Wade and Mic exchanged a look that Lillian wasn’t sure about. “I was an honest rancher once,” Wade said.
“I’m still a rancher,” Mic added, “who decided that kidnapping beautiful women would be fun. You happen to be the first.”
Wade snorted and stood to put out the fire. “And the last.”
Mic nodded in agreement and stood to saddle his horse.
She waited for a moment before asking Wade, “Will you two let me go when Charles Gray pays the ransom?”

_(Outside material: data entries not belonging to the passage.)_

-- ==== Sys2Proof/Machine/RowsNet.lean ====
section
/-! DEFINITION. The meanings of the commands of RAD, SWC, HMQ, NTU, BBN, MZL, HBR and USB (chapters 10 to 13): each is its effect, settled. -/

namespace Sys2Proof.Machine

/-- RAD_CH_EN_WRITE (R270). -/
def execRadChEnWrite (ch : Fin 8) (on : Bool) (s : State) : Host.Outcome State Fault Refusal :=
  finish s (radChEnWrite ch.val on s)

/-- PORT_DEQUEUE (R300). -/
def execPortDequeue (p : Fin 20) (s : State) : Host.Outcome State Fault Refusal :=
  finish s (portDequeue p.val s)

/-- CSMA_BACKOFF_END (R276). -/
def execCsmaBackoffEnd (ch : Fin 8) (energy : Int) (sfd : Bool) (s : State) : Host.Outcome State Fault Refusal :=
  finish s (csmaBackoffEnd ch.val energy sfd s)

/-- TX_END (R277). -/
def execTxEnd (ch : Fin 8) (s : State) : Host.Outcome State Fault Refusal :=
  finish s (txEnd ch.val s)

/-- ENH_ACK_RX (R277). -/
def execEnhAckRx (ch : Fin 8) (s : State) : Host.Outcome State Fault Refusal :=
  finish s (enhAckRx ch.val s)

/-- ACK_TIMEOUT (R277). -/
def execAckTimeout (ch : Fin 8) (s : State) : Host.Outcome State Fault Refusal :=
  finish s (ackTimeout ch.val s)

/-- HW_ACK_SEND (R280). -/
def execHwAckSend (ch : Fin 8) (s : State) : Host.Outcome State Fault Refusal :=
  finish s (hwAckSend ch.val s)

/-- TIMED_FRAME_PREPARE (R281). -/
def execTimedFramePrepare (ch : Fin 8) (s : State) : Host.Outcome State Fault Refusal :=
  finish s (timedFramePrepare ch.val s)

/-- TIMED_FRAME_LAUNCH (R281). -/
def execTimedFrameLaunch (ch : Fin 8) (s : State) : Host.Outcome State Fault Refusal :=
  finish s (timedFrameLaunch ch.val s)

/-- TIME_FRAME (R282). -/
def execTimeFrame (s : State) : Host.Outcome State Fault Refusal :=
  finish s (timeFrame s)

/-- LEDGER_SECOND (R285). -/
def execLedgerSecond (s : State) : Host.Outcome State Fault Refusal :=
  finish s (ledgerSecond s)

/-- RX_SFD (R289). -/
def execRxSfd (ch : Fin 8) (long : Bool) (full : Bool) (s : State) : Host.Outcome State Fault Refusal :=
  finish s (rxSfd ch.val long full s)

/-- RX_FRAME (R290). -/
def execRxFrame (ch : Fin 8) (r : RxFrame) (s : State) : Host.Outcome State Fault Refusal :=
  finish s (rxFrame ch.val r s)

/-- AIRTIME (R274). -/
def execAirtime (s : State) : Host.Outcome State Fault Refusal :=
  finish s (radAirtime s)

/-- CH_FLUSH (R295). -/
def execChFlush (s : State) : Host.Outcome State Fault Refusal :=
  finish s (chFlush s)

/-- PACKET_INGRESS (R304). -/
def execPacketIngress (p : Fin 20) (fcsOk : Bool) (joined : Bool) (k : PacketIn) (s : State) : Host.Outcome State Fault Refusal
    :=
  finish s (packetIngress p.val fcsOk joined k s)

/-- SWC_CLAIM (R310). -/
def execSwcClaim (src : Src) (s : State) : Host.Outcome State Fault Refusal :=
  finish s (readRow src SWC_CLAIM.adr false s)

/-- SWC_CELL_SEL (R311). -/
def execSwcCellSel (src : Src) (val : Word) (s : State) : Host.Outcome State Fault Refusal :=
  finish s (swcCellSel src val.toNat s)

/-- SWC_CELL_DATA (R311). -/
def execSwcCellData (src : Src) (off : Fin 256) (sz : Fin 4) (val : Option (BitVec 64)) (s : State) : Host.Outcome State Fault
    Refusal :=
  finish s (swcCellData src off.val sz.val (val.map BitVec.toNat) s)

/-- SWC_FREE (R313). -/
def execSwcFree (src : Src) (cell : BitVec 15) (s : State) : Host.Outcome State Fault Refusal :=
  finish s (swcFree src cell.toNat s)

/-- ENQUEUE (R312). -/
def execEnqueue (src : Src) (s : State) : Host.Outcome State Fault Refusal :=
  finish s (swcEnqueue src s)

/-- Q_FLUSH (R325). -/
def execQFlush (s : State) : Host.Outcome State Fault Refusal :=
  finish s (swcQFlush s)

/-- QUOTA_BOUNDARY (R306). -/
def execQuotaBoundary (t : Fin 64) (s : State) : Host.Outcome State Fault Refusal :=
  finish s (quotaBoundary t.val s)

/-- HMQ_PUSH (R320). -/
def execHmqPush (q : Fin 16) (val : Word) (s : State) : Host.Outcome State Fault Refusal :=
  finish s (hmqPush q.val val.toNat false s)

/-- HMQ_PUSH_END (R320). -/
def execHmqPushEnd (q : Fin 16) (val : Word) (s : State) : Host.Outcome State Fault Refusal :=
  finish s (hmqPush q.val val.toNat true s)

/-- HMQ_POP (R318). -/
def execHmqPop (src : Src) (q : Fin 16) (bad : Bool) (s : State) : Host.Outcome State Fault Refusal :=
  finish s (hmqPopRow src (16 + q.val) bad s)

/-- HMQ_BANK_PASS (R317). -/
def execHmqBankPass (q : Fin 32) (s : State) : Host.Outcome State Fault Refusal :=
  finish s (hmqBankPass q.val s)

/-- HMQ_DOWN_PACKET (R316). -/
def execHmqDownPacket (q : Fin 16) (bad : Bool) (s : State) : Host.Outcome State Fault Refusal :=
  finish s (hmqDownPacket q.val bad s)

/-- HMQ_UP_DELIVER (R321). -/
def execHmqUpDeliver (s : State) : Host.Outcome State Fault Refusal :=
  finish s (hmqUpDeliver s)

/-- HMQ_STALE (R323). -/
def execHmqStale (q : Fin 32) (s : State) : Host.Outcome State Fault Refusal :=
  finish s (hmqStale q.val s)

/-- HMQ_FLUSH (R324). -/
def execHmqFlush (s : State) : Host.Outcome State Fault Refusal :=
  finish s (hmqFlush s)

/-- NTU_UPDATE (R329). -/
def execNtuUpdate (s : State) : Host.Outcome State Fault Refusal :=
  finish s (ntuUpdate s)

/-- NTU_PHASE_WRITE (R332). -/
def execNtuPhaseWrite (src : Src) (val : Word) (s : State) : Host.Outcome State Fault Refusal :=
  finish s (ntuPhaseWrite src val.toNat s)

/-- STEP (R333). -/
def execStep (s : State) : Host.Outcome State Fault Refusal :=
  finish s (ntuStep s)

/-- STEP_FORCE (R335). -/
def execStepForce (src : Src) (s : State) : Host.Outcome State Fault Refusal :=
  finish s (ntuStepForce src s)

/-- SRC_SELECT (R337). -/
def execSrcSelect (s : State) : Host.Outcome State Fault Refusal :=
  finish s (ntuSrcSelect s)

/-- CMP_ARM (R350). -/
def execCmpArm (s : State) : Host.Outcome State Fault Refusal :=
  finish s (ntuCmpArm s)

/-- CMP_DISARM (R350). -/
def execCmpDisarm (s : State) : Host.Outcome State Fault Refusal :=
  finish s (ntuCmpDisarm s)

/-- COMPARATOR_FIRE (R348). -/
def execComparatorFire (n : Fin 16) (s : State) : Host.Outcome State Fault Refusal :=
  finish s (comparatorFire n.val s)

/-- HOLDOVER_EXPIRY (R339). -/
def execHoldoverExpiry (s : State) : Host.Outcome State Fault Refusal :=
  finish s (holdoverExpiry s)

/-- LEAP_SECOND (R341). -/
def execLeapSecond (s : State) : Host.Outcome State Fault Refusal :=
  finish s (leapSecond s)

/-- RTC_DISCIPLINE (R351). -/
def execRtcDiscipline (s : State) : Host.Outcome State Fault Refusal :=
  finish s (rtcDiscipline s)

/-- RATE_RECORD (R340). -/
def execRateRecord (s : State) : Host.Outcome State Fault Refusal :=
  finish s (rateRecord s)

/-- PTP_RX (R336). -/
def execPtpRx (p : Fin 2) (sync : Bool) (slave : Bool) (ofs : Option Int) (utc : Option (Int × Bool × Bool)) (msg : List Byte)
    (s : State) : Host.Outcome State Fault Refusal :=
  finish s (ptpRx p.val sync slave ofs utc msg s)

/-- PTP_EGRESS (R346). -/
def execPtpEgress (p : Fin 2) (origin : Bool) (addCf : Bool) (tsReq : Bool) (bad : Bool) (b : List Byte) (s : State) :
    Host.Outcome State Fault Refusal :=
  finish s (ptpEgress p.val origin addCf tsReq bad b s)

/-- GNSS_PPS (R336). -/
def execGnssPps (rising : Bool) (s : State) : Host.Outcome State Fault Refusal :=
  finish s (gnssPps rising s)

/-- GNSS_SENTENCE (R336). -/
def execGnssSentence (fix : Bool) (utc : Nat) (s : State) : Host.Outcome State Fault Refusal :=
  finish s (gnssSentence fix utc s)

/-- TIME_EXCHANGE (R363). -/
def execTimeExchange (s : State) : Host.Outcome State Fault Refusal :=
  finish s (timeExchange s)

/-- T_REQ (R363). -/
def execTReq (l : Fin 2) (x : MzRx) (s : State) : Host.Outcome State Fault Refusal :=
  finish s (tReq l.val x s)

/-- T_RSP (R363). -/
def execTRsp (l : Fin 2) (x : MzRx) (s : State) : Host.Outcome State Fault Refusal :=
  finish s (tRsp l.val x s)

/-- HSPI_READ (R358). -/
def execHspiRead (cmd : BitVec 8) (addr : BitVec 32) (full : Bool) (s : State) : Host.Outcome State Fault Refusal :=
  finish s (hspiRead cmd.toNat addr.toNat full s)

/-- HSPI_WRITE (R357). -/
def execHspiWrite (cmd : BitVec 8) (addr : BitVec 32) (data : List Byte) (s : State) : Host.Outcome State Fault Refusal :=
  finish s (hspiWrite cmd.toNat addr.toNat data s)

/-- POSTED_WRITE_DONE (R357). -/
def execPostedWriteDone (s : State) : Host.Outcome State Fault Refusal :=
  finish s (postedWriteDone s)

/-- SLOT_HOLD_EXPIRY (R359). -/
def execSlotHoldExpiry (k : Fin 8) (s : State) : Host.Outcome State Fault Refusal :=
  finish s (slotHoldExpiry k.val s)

/-- SLOT_FLUSH (R360). -/
def execSlotFlush (s : State) : Host.Outcome State Fault Refusal :=
  finish s (slotFlush s)

/-- MZL_REQ (R362). -/
def execMzlReq (l : Fin 2) (x : MzRx) (s : State) : Host.Outcome State Fault Refusal :=
  finish s (mzlReq l.val x s)

/-- MZL_RSP (R362). -/
def execMzlRsp (l : Fin 2) (x : MzRx) (s : State) : Host.Outcome State Fault Refusal :=
  finish s (mzlRsp l.val x s)

/-- MZL_DATA (R362). -/
def execMzlData (l : Fin 2) (x : MzRx) (k : PacketIn) (s : State) : Host.Outcome State Fault Refusal :=
  finish s (mzlDataFrame l.val x k s)

/-- CREDIT (R362). -/
def execCredit (l : Fin 2) (x : MzRx) (s : State) : Host.Outcome State Fault Refusal :=
  finish s (creditFrame l.val x s)

/-- MZL_REQ_TIMEOUT (R362). -/
def execMzlReqTimeout (t : BitVec 8) (s : State) : Host.Outcome State Fault Refusal :=
  finish s (mzlReqTimeout t.toNat s)

/-- MZ_LINK_CHANGE (R362). -/
def execMzLinkChange (l : Fin 2) (on : Bool) (same : Bool) (s : State) : Host.Outcome State Fault Refusal :=
  finish s (mzLinkChange l.val on same s)

/-- ENUM (R364). -/
def execEnum (l : Fin 2) (x : MzRx) (s : State) : Host.Outcome State Fault Refusal :=
  finish s (enumFrame l.val x s)

/-- ENUM_TIMEOUT (R364). -/
def execEnumTimeout (s : State) : Host.Outcome State Fault Refusal :=
  finish s (enumTimeout s)

/-- ENUM_DONE (R364). -/
def execEnumDone (s : State) : Host.Outcome State Fault Refusal :=
  finish s (enumDone s)

/-- REENUM (R364). -/
def execReenum (s : State) : Host.Outcome State Fault Refusal :=
  finish s (mzReenum s)

/-- MZL_IRQ (R369). -/
def execMzlIrq (l : Fin 2) (x : MzRx) (s : State) : Host.Outcome State Fault Refusal :=
  finish s (mzlIrq l.val x s)

/-- IRQ_REPEAT (R369). -/
def execIrqRepeat (s : State) : Host.Outcome State Fault Refusal :=
  finish s (irqRepeat s)

/-- DLA_BACKOFF (R368). -/
def execDlaBackoff (peer : Bool) (s : State) : Host.Outcome State Fault Refusal :=
  finish s (dlaBackoff peer s)

/-- BB_LINK_CHANGE (R370). -/
def execBbLinkChange (p : Fin 2) (on : Bool) (gig : Bool) (s : State) : Host.Outcome State Fault Refusal :=
  finish s (bbLinkChange p.val on gig s)

/-- BB_SPEED_ALTERNATE (R370). -/
def execBbSpeedAlternate (p : Fin 2) (s : State) : Host.Outcome State Fault Refusal :=
  finish s (bbSpeedAlternate p.val s)

/-- RING_CHECK (R371). -/
def execRingCheck (s : State) : Host.Outcome State Fault Refusal :=
  finish s (ringCheck s)

/-- RING_CHECK_RX (R371). -/
def execRingCheckRx (p : Fin 2) (seg : BitVec 16) (seq : BitVec 32) (s : State) : Host.Outcome State Fault Refusal :=
  finish s (ringCheckRx p.val seg.toNat seq.toNat s)

/-- RING_PORT_HOLD_END (R371). -/
def execRingPortHoldEnd (p : Fin 2) (s : State) : Host.Outcome State Fault Refusal :=
  finish s (ringPortHoldEnd p.val s)

/-- RAF_REQ (R373). -/
def execRafReq (p : Fin 2) (ip : BitVec 32) (port : BitVec 16) (b : List Byte) (s : State) : Host.Outcome State Fault Refusal :=
  finish s (rafReq p.val ip.toNat port.toNat b s)

/-- USB_BUS_RESET (R380). -/
def execUsbBusReset (inside : Bool) (hs : Bool) (s : State) : Host.Outcome State Fault Refusal :=
  finish s (usbBusReset inside hs s)

/-- USB_READ (R378). -/
def execUsbRead (pos : BitVec 6) (off : BitVec 26) (len : BitVec 16) (s : State) : Host.Outcome State Fault Refusal :=
  finish s (usbRead pos.toNat off.toNat len.toNat s)

/-- USB_WRITE (R379). -/
def execUsbWrite (pos : BitVec 6) (off : BitVec 26) (data : List Byte) (s : State) : Host.Outcome State Fault Refusal :=
  finish s (usbWrite pos.toNat off.toNat data s)

/-- GET_RESULT (R378). -/
def execGetResult (len : BitVec 16) (s : State) : Host.Outcome State Fault Refusal :=
  finish s (getResult len.toNat s)

/-- GET_INFO (R378). -/
def execGetInfo (len : BitVec 16) (s : State) : Host.Outcome State Fault Refusal :=
  finish s (getInfo len.toNat s)

/-- USB_BULK_OUT (R377). -/
def execUsbBulkOut (k : PacketIn) (s : State) : Host.Outcome State Fault Refusal :=
  finish s (usbBulkOut k s)

/-- USB_BULK_IN (R377). -/
def execUsbBulkIn (s : State) : Host.Outcome State Fault Refusal :=
  finish s (usbBulkIn s)

end Sys2Proof.Machine
end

He frowned. “Why would we keep you?”
She clenched her lips together and rose to her feet, careful so she couldn’t trip in her hurry to get away from him and his rude answer. Her cheeks burned with anger even as tears filled her eyes, but she refused to let him know his words bothered her. She hated him! She should have grabbed another lump of hair off his head, but she was weak and exhausted. She just didn’t have the fight in her today.
As soon as she turned her back to him and headed away from the camp and into the trees, she wiped her tears away. She should be relieved at his answer. At least they had no intention of keeping her. That meant she’d be with Charles soon, and the sooner she was with him, the sooner she could put this horrid experience behind her.
The snap of a twig was her only warning before Mic spoke, “Ignore Wade. He’s an angry little boy in a man’s body.”
She halted her steps and brushed more tears away. As much as she wanted to run off and escape this nightmare, another part of her needed someone—anyone—to say something kind to her. There was only so much she could bear before she gave up. And Robert had used that against her.
Mic touched her shoulder, bringing her thoughts back to the present. “Are you ready to go? Or do you need some time alone?”
Making sure there were no more telltale tears, she glanced at him. “Is he,” she nodded in Wade’s direction, “coming?”
“He’s gone ahead.”
“Alright. I’ll go with you, but I need to tend to something of a personal nature first.”
He nodded. “Don’t go far. I was serious last night about predators.” He reached out, brushing his thumb against her cheek. “Call me if you need anything.”
She blinked, surprised that he would show her such tenderness. Her face warmed, this time with pleasure, and she offered him a tentative smile. “Thank you.”
He touched his fingers to the brim of his hat and inclined his head. “Miss Christian.” He turned and walked away.
Feeling a little better about being kidnapped, she headed for the trees for some privacy.